An explanation for the adjustments would have read something like this: while the data in the original source XX doesn't show an increase in inequality, the reason that my series added 2 percentage points to the share of wealth held by the top 1 percent in the United States in 1970 is largely due to my adjusting for YY and ZZ that were not accounted for in the original data source. Clearly, YY has to be done because of AAA.

Piketty can keep saying that there are no errors and that it doesn't alter his results, but it would be a lot more useful if he actually gave an answer of substance and the changes in the graphs look pretty clear so he could explain why so many of us seem to be misreading the graphs.

5/29/2014 7:01 PM  
Blogger David Appell said...

John: Piketty just DID reply at length and with substance:


I consider it encouraging that he took a few days to underatand the criticisms and devote himself to a very detailed reply. So rare in this day and age.

5/30/2014 5:23 PM  
Blogger John Lott said...

Dear David:
I have read his response and it is horribly done. He just refuses to directly answer the problems. Let me give you a simple example. In the US data, why did he add 2 percentage points on to his measure of inequality for the top 1 percent in the US after 1970? Piketty claims that there were absolutely no mistakes. So point to one single explanation for even the simple data errors. For the data that doesn't line up with the sources he claims that they are from, show me one place where he says regarding the source for data X see the appendix at Y. He refuses to specifically answer questions.

5/30/2014 11:56 PM  
Blogger David Appell said...

Horribly done? His reply is obviously not.

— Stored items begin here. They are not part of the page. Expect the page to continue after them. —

-- ==== Sys2Proof/Machine/Operands.lean ====
section
/-! DEFINITION. The layouts of spec 12: bytes and fields, the check codes, window cells, set frames and line
messages, and the configuration image. -/

namespace Sys2Proof.Machine

open Sys2Proof

/-! ### Bytes and fields: most significant byte first (spec 12) -/

def byteAt (bs : List Byte) (i : Nat) : Byte := bs.getD i 0

/-- A field of `n` bytes at offset `i`, as a number. -/
def fieldAt (bs : List Byte) (i n : Nat) : Nat :=
  (List.range n).foldl (fun acc k => acc * 256 + (byteAt bs (i + k)).toNat) 0

/-- The low 8 bits of a number as a byte. -/
def byteOf (n : Nat) : Byte := BitVec.ofNat 8 n

/-- A number as a field of `n` bytes. -/
def fieldOf (n value : Nat) : List Byte :=
  (List.range n).map fun k => byteOf (value / 256 ^ (n - 1 - k))

def tagAt (bs : List Byte) (i : Nat) : Tag := ⟨byteAt bs i, byteAt bs (i + 1)⟩

def tagBytes (t : Tag) : List Byte := [t.index, t.incarnation]

def nonceAt (bs : List Byte) (i : Nat) : Nonce := BitVec.ofNat 64 (fieldAt bs i 8)

def nonceBytes (n : Nonce) : List Byte := fieldOf 8 n.toNat

def slotAt (bs : List Byte) (i : Nat) : Slot := ⟨(byteAt bs i).toNat, (byteAt bs i).isLt⟩

/-- A byte as an index below `n`, or none when it is out of range. -/
def indexOf (n : Nat) (b : Byte) : Option (Fin n) :=
  if h : b.toNat < n then some ⟨b.toNat, h⟩ else none

def boolByte (b : Bool) : Byte := if b then 1 else 0

/-- Bytes cut or filled with 00h to a length (spec 12: unused bytes are sent as 00h). -/
def padTo (n : Nat) (bs : List Byte) : List Byte := (bs ++ List.replicate n 0).take n

/-! ### The checks -/

/-- One bit of the cyclic code with generator 1021h, most significant bit first (spec 12). -/
def crcBit (c : Word16) (b : Bool) : Word16 :=
  if c.msb != b then (c <<< 1) ^^^ 0x1021 else c <<< 1

def crcByte (c : Word16) (b : Byte) : Word16 :=
  (List.range 8).foldl (fun c i => crcBit c (b.getMsbD i)) c

/-- The 16-bit check of the window cell and the image, started at FFFFh (spec 12). -/
def check16 (bs : List Byte) : Word16 := bs.foldl crcByte 0xFFFF

/-- One bit of the set frame's 8-bit check, generator 07h (spec 12). -/
def crc8Bit (c : Byte) (b : Bool) : Byte :=
  if c.msb != b then (c <<< 1) ^^^ 0x07 else c <<< 1

/-- The 8-bit check of a set frame from the set, started at 00h (spec 12). Each byte is taken most significant bit first, as
the 16-bit check takes it (the model's choice, log 57). -/
def check8 (bs : List Byte) : Byte :=
  bs.foldl (fun c b => (List.range 8).foldl (fun c i => crc8Bit c (b.getMsbD i)) c) 0

/-- Bytes closed with their 16-bit check. -/
def withCheck (bs : List Byte) : List Byte := bs ++ fieldOf 2 (check16 bs).toNat

/-- The last two of the first `n + 2` bytes are the check of the first `n`. -/
def checkGood (n : Nat) (bs : List Byte) : Bool :=
  decide ((check16 (padTo n bs)).toNat = fieldAt bs n 2)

You look silly for trying to claim so.

Piketty addresses adjustments on pages 5, 6 and 7:

"This is a surprising statement, because all necessary explanations are actually given in the technical research paper on which these series are based (see Piketty-Postel-2).

"Also note that the raw series display a decline in top 1% wealth share between 1908 and 1920, but a
sharp rise in the share of the next 9% (resulting into a significant increase in the top 10% share). This does not look entirely plausible and might also be due to a break in raw data sources (unless this is
due to sharp short-run variations in the relative price of assets held by these different wealth groups). Vinay-Rosenthal AER 2006) and in the chapter 10 excel file (see sheet

I'm not about to spend my time delving into the details of Piketty, the FT's claims, or Piketty's detailed response.

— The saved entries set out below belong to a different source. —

-- ==== Sys2Proof/Machine/Flags.lean ====
section
/-! DEFINITION. The tables and tests the rules read: severities, classes, privileges, tones, and the
predicates over one record, login or lane. -/

namespace Sys2Proof.Machine

open Sys2Proof

/-- Fixed severity of a fault kind (R169). -/
def FaultKind.severity : FaultKind → Severity
  | .wrongWindow | .windowClash => .major
  | .refuseLost | .strayCell | .digitOverrun => .note
  | .badCheck | .badKind | .storeFull | .queueFull | .slotConflict | .rangeOverlap | .mixerFull => .minor

/-! ### Classes of cells (spec 10) -/

/-- Classes in the order of R160's choice, with the census apart. -/
inductive CellClass where
  | refuse | slot | key | call | adm | maint
  deriving DecidableEq, Repr

def Body.cellClass : Body → CellClass
  | .census _ | .slot _ => .slot
  | .refuse .. => .refuse
  | .admitAsk .. | .admitTell .. | .admitMove .. | .admitLeave .. | .admitChange .. => .adm
  | .callOffer .. | .callAnswer .. | .callConnect .. | .callClear .. | .callRedirect .. | .confSet .. => .call
  | .keyNext .. | .syncAsk .. => .key
  | .maintReq .. | .maintReply .. | .notice .. => .maint

/-- The order in which the classes are chosen (R160). -/
def CellClass.order : List CellClass := [.refuse, .slot, .key, .call, .adm, .maint]

/-- The class of the receive store, for the classes that have one (R161). -/
def CellClass.store : CellClass → Option StoreClass
  | .adm => some .admitC
  | .call => some .callC
  | .key => some .keyC
  | .maint => some .maintC
  | .refuse | .slot => none

/-- Cells the last four places of the transmit queue are kept for (R159). -/
def Body.reserve : Body → Bool
  | .callClear _ => true
  | b => match b.cellClass with
    | .slot | .key | .refuse => true
    | .call | .adm | .maint => false

/-! ### Rights (spec 00) -/

def Rights.mayInternal (r : Rights) : Bool := decide (1 ≤ r.val)
def Rights.mayTransfer (r : Rights) : Bool := decide (2 ≤ r.val)
def Rights.mayConference (r : Rights) : Bool := decide (2 ≤ r.val)
def Rights.mayOutside (r : Rights) : Bool := decide (r.val = 3)

/-! ### Causes and tones (R66) -/

/-- The tone of a clearing's cause (R66). GONE has none of its own, and STALE is never final. -/
def Cause.tone : Cause → Option Tone
  | .normal | .busy | .confEnded | .transferred => some .busy
  | .unreachable | .noNumber | .restricted | .congestion | .noSlot | .noAnswer | .pathFailed | .syncLost
  | .farAbsent | .admission | .homeLost | .homeAbsent | .noDigits | .isolated => some .reorder
  | .none | .gone | .stale => Option.none

/-! ### One call record -/

/-- A front record is in use and neither HELD nor CLEARING (R47). -/
def Call.isFront (k : Call) : Bool :=
  match k.state with
  | .held | .clearing => false
  | .dialing | .routing | .offering | .ringback | .alerting | .proving | .connected => true

/-- ALERTING and ringing: the set has not gone off-hook, so no talk lane is open (R47, R57). -/
def Call.ringing (k : Call) : Bool := decide (k.state = .alerting) && k.talkLane.isNone

/-- Whether the far record may exist, so that a CALL-CLEAR is due (R62). -/
def Call.farMayExist (k : Call) : Bool :=
  match k.state with
  | .offering | .ringback | .alerting | .proving | .connected | .held => true
  | .dialing | .routing | .clearing => false

/-- The front record lets its port offer all but digits (R151, fourth row); ALERTING depends on the talk lane. -/
def Call.holdsDigits (k : Call) : Bool :=
  match k.state with
  | .routing | .offering => true
  | .alerting | .dialing | .ringback | .proving | .connected | .held | .clearing => false

/-- Send mode of a talk lane from the state of its owner record (R116). -/
def Call.sendMode (k : Call) : SendMode :=
  match k.state with
  | .proving => .prove
  | .connected => .voice
  | .dialing | .routing | .offering | .ringback | .alerting | .held | .clearing => .silence

/-! ### One login -/

/-- The extension field, present in CONFIRMING and ADMITTED (R1). -/
def LoginBody.ext : LoginBody → Option Ext
  | .challenging .. => none
  | .confirming e => some e
  | .admitted e _ _ _ => some e

def LoginBody.isAdmitted : LoginBody → Bool
  | .admitted .. => true
  | .challenging .. | .confirming _ => false

def LoginBody.isConfirming : LoginBody → Bool
  | .confirming _ => true
  | .challenging .. | .admitted .. => false

/-! ### One talk lane -/

/-- A rekey is in progress while a request is outstanding or a key is staged (R109). -/
def TalkLane.rekeying (t : TalkLane) : Bool := decide (t.request ≠ .none) || t.staged.isSome

/-- A trigger starts a rekey at once on an ACTIVE or MOVING lane with an active key and none in progress
(R118). -/
def TalkLane.mayRekey (t : TalkLane) : Bool :=
  decide (t.state ≠ .claiming) && t.activeKey.isSome && !t.rekeying

/-- The key count after this one: 65534 wraps to 0 (R118). -/
def nextKeyCount (n : Nat) : Nat := if n < 65534 then n + 1 else 0

/-! ### One listen lane -/

/-- A key whose boundary has passed is still to come from the mixer: the lane is muted and reads nothing
(R132). -/
def ListenLane.overdue (l : ListenLane) : Bool :=
  match l.request with
  | some { countdown := some b, .. } => decide (b ≤ 0)
  | _ => false

/-- The slot and key a lane reads in a frame (R126). -/
def ListenLane.reads (l : ListenLane) : Option (Slot × ListenKey) :=
  if l.overdue then none
  else match l.state with
    | .waitkey | .proving | .locked => l.active.map fun k => (l.slot, k)
    | .lost => if l.awaiting then l.active.map fun k => (l.slot, k) else none
    | .search => match l.search with
      | some c => if c.previous then l.previous.map fun k => (c.slot, k)
                  else l.active.map fun k => (c.slot, k)
      | none => none

/-- A figure is judged for a superframe read under one key in all its 64 frames (R126). -/
def ListenLane.figure (l : ListenLane) : Option Nat :=
  if l.framesRead = 64 then some l.marksAgreed else none

/-! ### Ranges and number plan entries -/

def Range.covers (r : Range) (n : Nat) : Bool := decide (r.low ≤ n ∧ n < r.low + r.length)

/-- The range of a PRESENT or ABSENT entry (R35). -/
def HomeEntry.range : HomeEntry → Option Range
  | .unknown => none
  | .present r => some r
  | .absent r => some r

def DivertEntry.covers (d : DivertEntry) (n : Nat) : Bool := d.enable && decide (d.low ≤ n ∧ n ≤ d.high)

/-- A superframe is good for a port when 63, 64 or 65 set frames were received in it (R144). -/
def goodSuperframe (n : Nat) : Bool := decide (63 ≤ n ∧ n ≤ 65)

end Sys2Proof.Machine
end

But, clearly, neither are you -- you're just dashing off a complaint or two, without taking the proper time to understand the details. You didn't even notice the above quote on adjustments.

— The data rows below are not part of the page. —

-- ==== Sys2Proof/Machine/Voice.lean ====
section
/-! DEFINITION. One frame of voice: the talk lanes write their slots, the listen lanes read theirs, the port mixers
sum (R114, R115, R126, R128, R139, R140). -/

namespace Sys2Proof.Machine

open Sys2Proof

/-- What is written into a slot in one frame: slot, sample, mark. -/
abbrev SlotWrite := Slot × Byte × Bool

/-- Bits that differ between two samples. -/
def bitErrors (a b : Byte) : Nat := (List.range 8).countP fun i => (a ^^^ b).getLsbD i

/-- A sum of samples clamped to what the sample coding carries (R139; spec 12, voice slot). -/
def clampSample (n : Int) : Byte := BitVec.ofInt 8 (max (-128) (min 127 n))

/-- A sample or mark under a key at a frame: keystream byte and sync bit (R114). -/
def keystreamAt (k : Key) (position : Word16) (f : Fin 64) : Byte := Config.keystream k position f

def syncBitAt (k : Key) (position : Word16) (f : Fin 64) : Bool := (Config.syncWord k position).getLsbD f.val

/-- What a talk lane writes, by its state, its key and its send mode (R115); `voice` is its port's talk sample. -/
def TalkLane.writes (t : TalkLane) (voice : Byte) (f : Fin 64) : Option SlotWrite :=
  match t.state, t.slot with
  | .active, some x => match t.activeKey with
    | none => some (x, 0, false)
    | some k =>
      let plain : Byte := match t.mode with
        | .voice => voice
        | .prove => Config.provingByte f
        | .silence => 0
      some (x, plain ^^^ keystreamAt k t.position f, syncBitAt k t.position f)
  | .active, none | .claiming, _ | .moving, _ => none

/-- The sample a lane recovers, with whether the mark agreed (R126). -/
def recovered (bus : List (Byte × Bool)) (f : Fin 64) (x : Slot) (k : ListenKey) : Byte × Bool :=
  let heard := bus.getD x.val (0, false)
  (heard.1 ^^^ keystreamAt k.key k.position f, heard.2 == syncBitAt k.key k.position f)

/-- Mark counting: LOCKED and PROVING lanes compare marks in their counters (R140). -/
def Counters.mark (c : Counters) (agreed : Bool) : Counters :=
  { c with
    frames := saturate 4294967295 c.frames
    markErrors := if agreed then c.markErrors else saturate 65535 c.markErrors }

/-- Proving bits compared, 8 per frame (R140). -/
def Counters.proving (c : Counters) (errors : Nat) : Counters :=
  { c with
    provingBits := min (c.provingBits + 8) 65535
    provingErrors := min (c.provingErrors + errors) 65535 }

/-- One frame read by a lane (R126, R128, R140). -/
def ListenLane.readFrame (t : ListenLane) (bus : List (Byte × Bool)) (f : Fin 64) : ListenLane :=
  match t.reads with
  | none => t
  | some (x, k) =>
    let r := recovered bus f x k
    let t1 := { t with
      framesRead := t.framesRead + 1
      marksAgreed := if r.2 then t.marksAgreed + 1 else t.marksAgreed }
    let errors := bitErrors r.1 (Config.provingByte f)
    match t.state with
    | .locked => if t.frozen then t1 else { t1 with counters := t.counters.mark r.2 }
    | .proving =>
      let t2 := { t1 with provingErrors := min (t.provingErrors + errors) 512 }
      if t.frozen then t2 else { t2 with counters := (t.counters.mark r.2).proving errors }
    | .waitkey | .search | .lost => t1

/-- What a lane passes to the port of a CONNECTED front record (R139). -/
def ListenLane.passes (t : ListenLane) (bus : List (Byte × Bool)) (f : Fin 64) : Option Byte :=
  if t.state = .locked then t.reads.map fun r => (recovered bus f r.1 r.2).1 else none

namespace State

/-- The talk sample of the port of a lane's owner record. -/
def ownerVoice (s : State) (t : TalkLane) : Byte :=
  match s.call? t.owner with
  | some k => (s.port k.port).talkSample
  | none => 0

/-- The slots written in this frame (R115). -/
def slotWrites (s : State) : List SlotWrite :=
  (List.finRange 24).filterMap fun l =>
    (s.talk? l).bind fun t => t.writes (s.ownerVoice t) s.clock.frame

/-- The sum of the samples that pass to a port, the silence code where none does (R139). -/
def portSample (s : State) (bus : List (Byte × Bool)) (p : Port) : Byte :=
  match s.front p with
  | none => 0
  | some r => match s.call? r with
    | none => 0
    | some k =>
      if k.state = .connected then
        clampSample ((k.listenLanes.filterMap fun l =>
          (s.listen? l).bind fun t => t.passes bus s.clock.frame).map fun b => b.toInt).sum
      else 0

/-- READING_THE_SLOT: one frame of voice. `bus` holds the 256 slots as the backplane carries them (log 13). -/
def readSlots (bus : List (Byte × Bool)) (s : State) : State :=
  let listen := s.scr.listen.map fun pl => { pl with lane := pl.lane.map fun t => t.readFrame bus s.clock.frame }
  { s with
    scr := { s.scr with slotsOut := s.slotWrites, listen := listen }
    ports := Vector.ofFn fun p => { s.port p with listenSample := s.portSample bus p } }

end State

end Sys2Proof.Machine
end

That's hardly surprising -- Piketty has clearly reached a level of influence where he must be denied by conservatives, by any means necessary -- which almost always means avoiding the details of his argument, going on what a blog or two has told them, and never looking aside.

Such a reply was very predicable.

5/31/2014 12:24 AM  
Blogger John Lott said...

Dear David:
Piketty doesn't directly address the FT's comments. Note that you don't address by specific examples.

"In the US data, why did he add 2 percentage points on to his measure of inequality for the top 1 percent in the US after 1970?"

Your statement: "I'm not about to spend my time delving into the details of Piketty, the FT's claims, or Piketty's detailed response" tells me everything I need to know. The problem is that is exactly what you have to do to see if Piketty is actually dealing with the problems in his work. The answer is that he isn't did address the problems.